Adeno-associated virus (AAV)-based gene therapies enable targeted delivery of genetic payloads are difficult to characterize due to limited supplies. As a result, critical quality attributes like subvisible particles—key to safety, efficacy, and regulatory approval—often get overlooked until it’s too late. This application note demonstrates how complete morphological analysis combined with fluorescence membrane microscopy (FMM) provides deep insight into serotype-specific aggregate formation and stability—using as little as 10 µL per sample.

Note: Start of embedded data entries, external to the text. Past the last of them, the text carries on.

-- ==== Sys2Proof/Machine/Assembler.lean ====
section
/-! DEFINITION. The written commands of spec/30_encoding.md R107 and the register writes they stand for (R108). A
written command is its operands, not its characters (log 23). -/

namespace Sys2Proof.Machine

/-- The names of the KIND codes (spec/30_encoding.md R95). -/
inductive KindName where
  | sym | size | rxcrc | remcrc | wd | timing | tremcrc | trxcrc | twd
deriving DecidableEq, Repr

/-- The KIND code of a name (spec/30_encoding.md R95). -/
def KindName.code : KindName → BitVec 4
  | .sym => 0
  | .size => 1
  | .rxcrc => 2
  | .remcrc => 3
  | .wd => 4
  | .timing => 5
  | .tremcrc => 6
  | .trxcrc => 7
  | .twd => 8

/-- A written `kind`: a name or its number (spec/30_encoding.md R107). -/
inductive KindOperand where
  | name (k : KindName)
  | number (n : BitVec 4)
deriving DecidableEq, Repr

/-- The KIND field of a written `kind`. -/
def KindOperand.code : KindOperand → BitVec 4
  | .name k => k.code
  | .number n => n

/-- A written command (spec/30_encoding.md R107). `sec` and `rst` say whether the word is present. -/
inductive AsmCommand where
  | nop
  | setactval (sat : BitVec 8) (ch : BitVec 4) (value : Word)
  | setactmode (sat : BitVec 8) (ch : BitVec 4) (mode : Word)
  | setsaten (sat : BitVec 8) (en : Word)
  | linkenable
  | linkdisable
  | satenable (sat : BitVec 8)
  | satdisable (sat : BitVec 8)
  | selftest (sat : BitVec 8)
  | setlinkthres (high low : BitVec 16)
  | setsatthres (sat : BitVec 8) (high low : BitVec 16)
  | rdlinkcnt (kind : KindOperand) (sec rst : Bool)
  | rdsatcnt (sat : BitVec 8) (kind : KindOperand) (sec rst : Bool)
  | rdsatstate (sat : BitVec 8)
  | consumestatus (sat : BitVec 8)
deriving DecidableEq, Repr

/-- The fields of a command whose word holds SAT and CH alone; an absent operand is 0 (spec/30_encoding.md R107). -/
def addressFields (sat : BitVec 8) (ch : BitVec 4) : CmdFields :=
  { sat := sat, ch := ch, kind := 0, sel := false, rst := false, rsv := 0 }

/-- The command a written command stands for (spec/30_encoding.md R107). -/
def AsmCommand.instr : AsmCommand → Instr
  | .nop => .nop (addressFields 0 0)
  | .setactval sat ch _ => .setactval (addressFields sat ch)
  | .setactmode sat ch _ => .setactmode (addressFields sat ch)
  | .setsaten sat _ => .setsaten (addressFields sat 0)
  | .linkenable => .linkenable (addressFields 0 0)
  | .linkdisable => .linkdisable (addressFields 0 0)
  | .satenable sat => .satenable (addressFields sat 0)
  | .satdisable sat => .satdisable (addressFields sat 0)
  | .selftest sat => .selftest (addressFields sat 0)
  | .setlinkthres _ _ => .setlinkthres (addressFields 0 0)
  | .setsatthres sat _ _ => .setsatthres (addressFields sat 0)
  | .rdlinkcnt kind sec rst => .rdlinkcnt { addressFields 0 0 with kind := kind.code, sel := sec, rst := rst }
  | .rdsatcnt sat kind sec rst => .rdsatcnt { addressFields sat 0 with kind := kind.code, sel := sec, rst := rst }
  | .rdsatstate sat => .rdsatstate (addressFields sat 0)
  | .consumestatus sat => .consumestatus (addressFields sat 0)

/-- The ARG operand of a written command, `none` where it has none (spec/30_encoding.md R107). -/
def AsmCommand.arg : AsmCommand → Option Word
  | .setactval _ _ value => some value
  | .setactmode _ _ mode => some mode
  | .setsaten _ en => some en
  | .setlinkthres high low => some (high ++ low)
  | .setsatthres _ high low => some (high ++ low)
  | _ => none

/-- The register writes a written command expands to: ARG, where it has one, and then CMD
(spec/30_encoding.md R108). -/
def AsmCommand.expand (c : AsmCommand) : List Access :=
  (match c.arg with
   | some v => [.write 0x04 4 v]
   | none => []) ++ [.write 0x00 4 (encode c.instr)]

end Sys2Proof.Machine
end

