-- ==== Sys2Proof/Tests/Slice0.lean ====
section
/-! SUPPORT. Tests: ill-formed terms, words written out from the encoding tables, one step at a time, and for every
statement with hypotheses a state that meets them. Expected values come from spec/, named with each test. -/

namespace Sys2Proof.Tests

open Sys2Proof Sys2Proof.Machine Sys2Proof.Config

/-! ## Well-formedness -/

/-- The fields of a word whose reserved bits are 0. -/
def fld (sat : BitVec 8) (ch : BitVec 4) (kind : BitVec 4 := 0) (sel rst : Bool := false) : CmdFields :=
  ⟨sat, ch, kind, sel, rst, 0⟩

theorem test_reserved_bit_refused : (Instr.nop ⟨0, 0, 0, false, false, 1⟩).wellFormed = false := by decide
theorem test_unused_sat_refused : (Instr.linkenable (fld 1 0)).wellFormed = false := by decide
theorem test_unused_ch_refused : (Instr.setsaten (fld 1 1)).wellFormed = false := by decide
theorem test_unused_kind_refused : (Instr.setactval (fld 1 1 1)).wellFormed = false := by decide
theorem test_unused_sel_refused : (Instr.rdsatstate (fld 1 0 0 true)).wellFormed = false := by decide
theorem test_unused_rst_refused : (Instr.selftest (fld 1 0 0 false true)).wellFormed = false := by decide
theorem test_channel_refused : (Instr.setactmode (fld 1 4)).wellFormed = false := by decide
theorem test_link_kind_refused : (Instr.rdlinkcnt (fld 0 0 6)).wellFormed = false := by decide
theorem test_sat_kind_refused : (Instr.rdsatcnt (fld 0 0 5)).wellFormed = false := by decide
theorem test_sat_kind_sel_refused : (Instr.rdsatcnt (fld 0 0 8 true)).wellFormed = false := by decide
theorem test_wellFormed_accepted :
    (Instr.rdsatcnt (fld 255 0 8 false true)).wellFormed = true
      ∧ (Instr.rdlinkcnt (fld 0 0 5 true)).wellFormed = true
      ∧ (Instr.setactval (fld 255 3)).wellFormed = true := by decide

/-- spec/00_scope.md R7: overlapping pulse bands, low ≥ high thresholds and a layout that hits byte 7 are illegal. -/
theorem test_illegal_configurations :
    Params.legal { exampleParams with b0Max := 6 } = false
      ∧ Params.legal { exampleParams with errThresLow0 := 20 } = false
      ∧ Params.legal { exampleParams with maxSats := 255 } = false
      ∧ Params.legal { exampleParams with frameLayout := (List.range 56).map (· + 7) } = false := by decide

/-! ## Decoding: one word of every row, its bits written out from spec/30_encoding.md R91 and R92 -/

theorem test_decode_nop : decodeWord 0b000000_0_0_0000_0000_00000000_00000000 = .nop (fld 0 0) := by decide
theorem test_decode_setactval :
    decodeWord 0b000000_0_0_0000_0011_00000010_00000001 = .setactval (fld 2 3) := by decide
theorem test_decode_setactmode :
    decodeWord 0b000000_0_0_0000_0001_11111110_00000010 = .setactmode (fld 254 1) := by decide
theorem test_decode_setsaten :
    decodeWord 0b000000_0_0_0000_0000_10000000_00000011 = .setsaten (fld 128 0) := by decide
theorem test_decode_linkenable :
    decodeWord 0b000000_0_0_0000_0000_00000000_00000100 = .linkenable (fld 0 0) := by decide
theorem test_decode_linkdisable :
    decodeWord 0b000000_0_0_0000_0000_00000000_00000101 = .linkdisable (fld 0 0) := by decide
theorem test_decode_satenable :
    decodeWord 0b000000_0_0_0000_0000_00000001_00000110 = .satenable (fld 1 0) := by decide
theorem test_decode_satdisable :
    decodeWord 0b000000_0_0_0000_0000_00000011_00000111 = .satdisable (fld 3 0) := by decide
theorem test_decode_selftest :
    decodeWord 0b000000_0_0_0000_0000_00000011_00001000 = .selftest (fld 3 0) := by decide
theorem test_decode_setlinkthres :
    decodeWord 0b000000_0_0_0000_0000_00000000_00001001 = .setlinkthres (fld 0 0) := by decide
theorem test_decode_setsatthres :
    decodeWord 0b000000_0_0_0000_0000_01010101_00001010 = .setsatthres (fld 0x55 0) := by decide
theorem test_decode_rdlinkcnt :
    decodeWord 0b000000_1_0_0101_0000_00000000_00001011 = .rdlinkcnt (fld 0 0 5 false true) := by decide
theorem test_decode_rdsatcnt :
    decodeWord 0b000000_0_1_0100_0000_00000111_00001100 = .rdsatcnt (fld 7 0 4 true false) := by decide
theorem test_decode_rdsatstate :
    decodeWord 0b000000_0_0_0000_0000_00000010_00001101 = .rdsatstate (fld 2 0) := by decide
theorem test_decode_consumestatus :
    decodeWord 0b000000_0_0_0000_0000_00000010_00001110 = .consumestatus (fld 2 0) := by decide
theorem test_decode_illegal0f :
    decodeWord 0b100001_0_0_0000_0000_00000000_00001111 = .illegal0f ⟨0, 0, 0, false, false, 0b100001⟩ := by decide
theorem test_decode_illegal1x :
    decodeWord 0b000000_0_0_0000_0000_00000000_00010000 = .illegal1x 0 (fld 0 0) := by decide
theorem test_decode_illegal2x :
    decodeWord 0b000000_0_0_0000_0000_00000000_00111110 = .illegal2x 0b11110 (fld 0 0) := by decide
theorem test_decode_illegal4x :
    decodeWord 0b000000_0_0_0000_0000_00000000_01000001 = .illegal4x 1 (fld 0 0) := by decide
theorem test_decode_illegal8x :
    decodeWord 0b000000_0_0_0000_0000_00000000_10000010 = .illegal8x 2 (fld 0 0) := by decide
theorem test_decode_rejects_three_bytes : decodeBytes [0x01, 0x02, 0x03] = .error .notFourBytes := by decide
theorem test_decode_lane_zero_first : decodeBytes [0x01, 0x02, 0x03, 0x00] = .ok (.setactval (fld 2 3)) := by decide
theorem test_decodeTableWord_wide : decodeTableWord 40 (2 ^ 32) = none := by decide

/-- spec/30_encoding.md R107, R108 with the words of R253 and R264. -/
theorem test_assembler :
    (AsmCommand.setactval 2 3 0x7F).expand = [.write 0x04 4 0x7F, .write 0x00 4 0x00030201]
      ∧ (AsmCommand.setlinkthres 20 2).expand = [.write 0x04 4 0x00140002, .write 0x00 4 0x00000009]
      ∧ (AsmCommand.rdsatcnt 3 (.name .tremcrc) false false).expand = [.write 0x00 4 0x0060030C]
      ∧ (AsmCommand.rdlinkcnt (.number 2) true true).expand = [.write 0x00 4 0x0320000B] := by decide

/-! ## States -/

/-- A machine right after reset with the example configuration. -/
def fresh : State := State.resetWith exampleParams 100

/-- The Link and its four satellites enabled and WORKING. -/
def atWork : State :=
  { fresh with
    link := { fresh.link with adm := .enable, op := 0, noOfSats := 4 }
    sats := fresh.sats.map fun x => { x with present := true, adm := .enable, op := 0 } }

/-- Right after a discovery that found four satellites while the Link had failed. -/
def blocked : State :=
  { fresh with
    link := { fresh.link with adm := .enable, op := 0x18, noOfSats := 4 }
    sats := fresh.sats.map fun x => { x with present := true } }

/-- `s` with ARG = `x`. -/
def withArg (s : State) (x : Word) : State := { s with host := { s.host with arg := x } }

/-- The state after the command `w`. -/
def ran (s : State) (w : Word) : State :=
  match exec (decodeWord w) s with
  | .next t => t
  | _ => s

/-- `s` before the scan micro-step `p`, the CLOCK about to answer `d` milliseconds later. -/
def before (s : State) (p : ScanPhase) (d : Nat := 0) : State :=
  { s with scanPhase := p, env := { s.env with agenda := [.scan], clockIn := [d] } }

/-- The state after a step. -/
def moved (s : State) : State :=
  match step s with
  | .next t => t
  | _ => s

theorem atWork_sound : atWork.Sound := sound_of_check (by decide)
theorem fresh_sound : fresh.Sound := sound_of_check (by decide)
theorem blocked_sound : blocked.Sound := sound_of_check (by decide)

/-! ## One command each (the examples of spec/46_host_commands.md) -/

/-- R252: RESULT is written and nothing else. -/
theorem test_nop : ran { atWork with host := ⟨9, 5, 7⟩ } 0x00000000 = { atWork with host := ⟨9, 0, 0⟩ } := by decide
theorem test_nop_bad_word : (ran atWork 0x00000100).host.result = 0x06 := by decide

/-- R253: SETACTVAL 2, 3, 0x7F. -/
theorem test_setactval :
    let t := ran (withArg atWork 0x7F) 0x00030201
    t.host.result = 0x00 ∧ (t.slot 2).txActVal = #v[0, 0, 0, 0x7F] ∧ (t.slot 1).txActVal = #v[0, 0, 0, 0] := by decide
theorem test_setactval_bad_channel : (ran atWork 0x00040201).host.result = 0x06 := by decide

/-- R254: SETACTMODE 1, 0, 5. -/
theorem test_setactmode :
    let t := ran (withArg atWork 5) 0x00000102
    t.host.result = 0x00 ∧ (t.slot 1).txActMode = #v[5, 0, 0, 0] := by decide
theorem test_setactmode_bad_mode : (ran (withArg atWork 8) 0x00000102).host.result = 0x06 := by decide

/-- R255: SETSATEN 0, 1. -/
theorem test_setsaten : ((ran (withArg atWork 1) 0x00000003).slot 0).txEnableReq = true := by decide
theorem test_setsaten_marks_dirty :
    ((ran (withArg { atWork with slots := atWork.slots.map fun sl => { sl with txDirty := false } } 0)
      0x00000003).slot 0).txDirty = true := by decide

/-- R256: LINKENABLE after reset. -/
theorem test_linkenable :
    let t := ran fresh 0x00000004
    t.host.result = 0x00 ∧ t.evq = [0x2FF00001] ∧ t.register 0x10 = 0x01000001 := by decide
theorem test_linkenable_twice : (ran atWork 0x00000004).host.result = 0x01 := by decide

/-- R257: LINKDISABLE with satellite 0 ENABLE, and with every satellite DISABLE. -/
theorem test_linkdisable_refused : ran atWork 0x00000005 = { atWork with host := ⟨0, 0x02, 0⟩ } := by decide
theorem test_linkdisable :
    let t := ran blocked 0x00000005
    t.host.result = 0x00 ∧ t.link.op = 0x1A ∧ t.link.adm = .disable ∧ t.evq = [0x2FF0001A] := by decide

/-- R258: SATENABLE 0 with the Link ENABLE and WORKING. -/
theorem test_satenable :
    let s := atWork.modifySat 0 fun x => { x with adm := .disable, op := 0x02 }
    let t := ran s 0x00000006
    t.host.result = 0x00 ∧ t.evq = [0x20000000] ∧ (t.sat 0).stPhase = .srv ∧ (t.sat 0).stImplicit = true := by decide
/-- R218: the implicit self-test of a satellite that stays blocked does not start. -/
theorem test_satenable_blocked :
    let t := ran blocked 0x00000006
    t.host.result = 0x00 ∧ (t.sat 0).op = 0x04 ∧ (t.sat 0).stPhase = .idle := by decide

/-- R259: SATDISABLE 3. -/
theorem test_satdisable :
    let t := ran atWork 0x00000307
    t.host.result = 0x00 ∧ (t.sat 3).op = 0x02 ∧ t.evq = [0x20300002] := by decide
theorem test_satdisable_twice : (ran (ran atWork 0x00000307) 0x00000307).host.result = 0x01 := by decide

/-- R260: SELFTEST 3, twice. -/
theorem test_selftest : (ran atWork 0x00000308).host.result = 0x00
    ∧ ((ran atWork 0x00000308).slot 3).txReq = ⟨true, false, false⟩ := by decide
theorem test_selftest_busy : (ran (ran atWork 0x00000308) 0x00000308).host.result = 0x03 := by decide

/-- R261: SETLINKTHRES 20, 2, and an equal pair. -/
theorem test_setlinkthres : (ran (withArg atWork 0x00140002) 0x00000009).register 0x18 = 0x00140002 := by decide
theorem test_setlinkthres_equal : (ran (withArg atWork 0x00020002) 0x00000009).host.result = 0x06 := by decide

/-- R262: SETSATTHRES 3, 10, 1. -/
theorem test_setsatthres :
    let t := ran (withArg atWork 0x000A0001) 0x0000030A
    (t.sat 3).thresHigh = 10 ∧ (t.sat 3).thresLow = 1 ∧ (t.sat 2).thresHigh = 20 := by decide
theorem test_setsatthres_absent : (ran (withArg atWork 0x000A0001) 0x0000040A).host.result = 0x05 := by decide

/-- R263: RDLINKCNT RXCRC, sec, rst. -/
theorem test_rdlinkcnt :
    let s := { atWork with link := { atWork.link with cum := ⟨0, 0, 9, 0, 0, 0⟩, sec := ⟨0, 0, 7, 0, 0, 1⟩ } }
    let t := ran s 0x0320000B
    t.host.rdata = 7 ∧ t.link.sec = ⟨0, 0, 0, 0, 0, 1⟩ ∧ t.link.cum = ⟨0, 0, 9, 0, 0, 0⟩ := by decide
theorem test_rdlinkcnt_bad_kind : (ran atWork 0x0060000B).host.result = 0x06 := by decide

/-- R264: RDSATCNT 3, TREMCRC, and with its rst. -/
theorem test_rdsatcnt :
    let s := atWork.modifySat 3 fun x => { x with test := ⟨4, 5, 6⟩ }
    (ran s 0x0060030C).host.rdata = 4 ∧ ((ran s 0x0060030C).sat 3).test = ⟨4, 5, 6⟩
      ∧ ((ran s 0x0260030C).sat 3).test = ⟨0, 5, 6⟩ := by decide
theorem test_rdsatcnt_no_second_form : (ran atWork 0x0160030C).host.result = 0x06 := by decide

/-- R265: the word of its example, RDSATSTATE 0 after discovery, here with the test modes INACTIVE (log 29). -/
theorem test_rdsatstate : (ran blocked 0x0000000D).host.rdata = 0x00000106 := by decide
/-- R102 with R197 (and program P1 of spec/95_test_vectors.md at its cycle 3): the cycle in which discovery finishes
leaves SRV in DEACTIVATING(2), and RDSATSTATE 0 shows it (log 29). -/
theorem test_rdsatstate_deactivating :
    let s := blocked.modifySlot 0 fun sl => { sl with tm := { sl.tm with srv := .deactivating 2 } }
    (ran s 0x0000000D).host.rdata = 0x00002106 := by decide
theorem test_rdsatstate_absent : (ran fresh 0x0000000D).host.result = 0x05 := by decide
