-- ==== Sys2Proof/Config.lean ====
section
/-! DEFINITION. The implementation parameters of `00_scope.md` R8. The ones the document or a decision settles are plain
numbers; the two OPEN ones (CMD_LATENCY, D6; BUS_BINDING, D27) are constants without a body that no rule and no
definition of this model reads. -/

namespace Sys2Proof.Config

/-- MIN_LEN: the minimum frame length (R8, R112; `90_conflicts.md` C1). -/
def minLen : Nat := 22

/-- SIG_OFF: where the candidate signature starts in a frame (R8). -/
def sigOff : Nat := 2

/-- SIG_LEN: the length of the device signature (R8). -/
def sigLen : Nat := 6

/-- CT_OFF: where the ciphertext starts in a frame (R8). -/
def ctOff : Nat := 8

/-- CT_LEN: the required ciphertext length (R8). -/
def ctLen : Nat := 16

/-- BLOCK_LEN: the length of a cipher block (R8). -/
def blockLen : Nat := 16

/-- FIELD_MIN: how many plaintext bytes the extractor needs (R8). -/
def fieldMin : Nat := 5

/-- FRAME_CAP: how many frame bytes the block stores (R8, R77). -/
def frameCap : Nat := 24

/-- OPEN parameter CMD_LATENCY (R8, R262, U8): the time the command of opcode `d` takes. DESIGN CHOICE (notes 9), safe:
it has no value here, and nothing reads it. -/
opaque cmdLatency (d : Byte) : Nat

/-- OPEN parameter BUS_BINDING (R91, U9): which physical bus carries a host transaction. DESIGN CHOICE (notes 9), safe:
it has no value here, and nothing reads it. -/
opaque busBinding : Nat

end Sys2Proof.Config
end

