-- ==== Sys2Proof/Machine/Cipher.lean ====
section
/-! DEFINITION. The cipher commands DECRYPT and ENCRYPT (`41_cipher.md` R144 to R151). -/

namespace Sys2Proof.Machine

/-- A completed inverse cipher of the block `y` with KEY: the plaintext in BLK, and one more decryption counted
(R27, R150). -/
def completeInvCipher (y : Block) (s : State) : State := countDecryption (setBlk (Aes.invCipher s.key y) s)

/-- DECRYPT (R150). -/
def execDecrypt (s : State) : StepOutcome :=
  if !keyComplete s then .next (finish .decryptionFailed false false false s)
  else
    match readBlk s with
    | .error f => .fault f
    | .ok y => .next (finish .ok false true false (completeInvCipher y s))

/-- ENCRYPT (R151). It counts nothing. -/
def execEncrypt (s : State) : StepOutcome :=
  if !keyComplete s then .next (finish .notConfigured false false false s)
  else
    match readBlk s with
    | .error f => .fault f
    | .ok x => .next (finish .ok false false false (setBlk (Aes.cipher s.key x) s))

end Sys2Proof.Machine
end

Unlike differential scanning fluorimetry (DSF), which failed to predict aggregation trends, this approach accurately quantifies subvisible particles and membrane coverage under thermal, rotational, and freeze-thaw stress. By distinguishing proteinaceous aggregates, FMM offers a more reliable method for assessing AAV product quality and formulation stability, helping teams make better decisions on shelf life and efficacy throughout development.
- How to use the Aura system to detect and identify subvisible aggregates in 10 µL of AAV.
- Why thermal stability metrics may not correlate with aggregate formation.
- Discover stress-induced, serotype-specific aggregation behaviors.
- How particle morphology and fluorescent membrane microscopy (FMM) helps you differentiate proteinaceous from non-protein aggregates.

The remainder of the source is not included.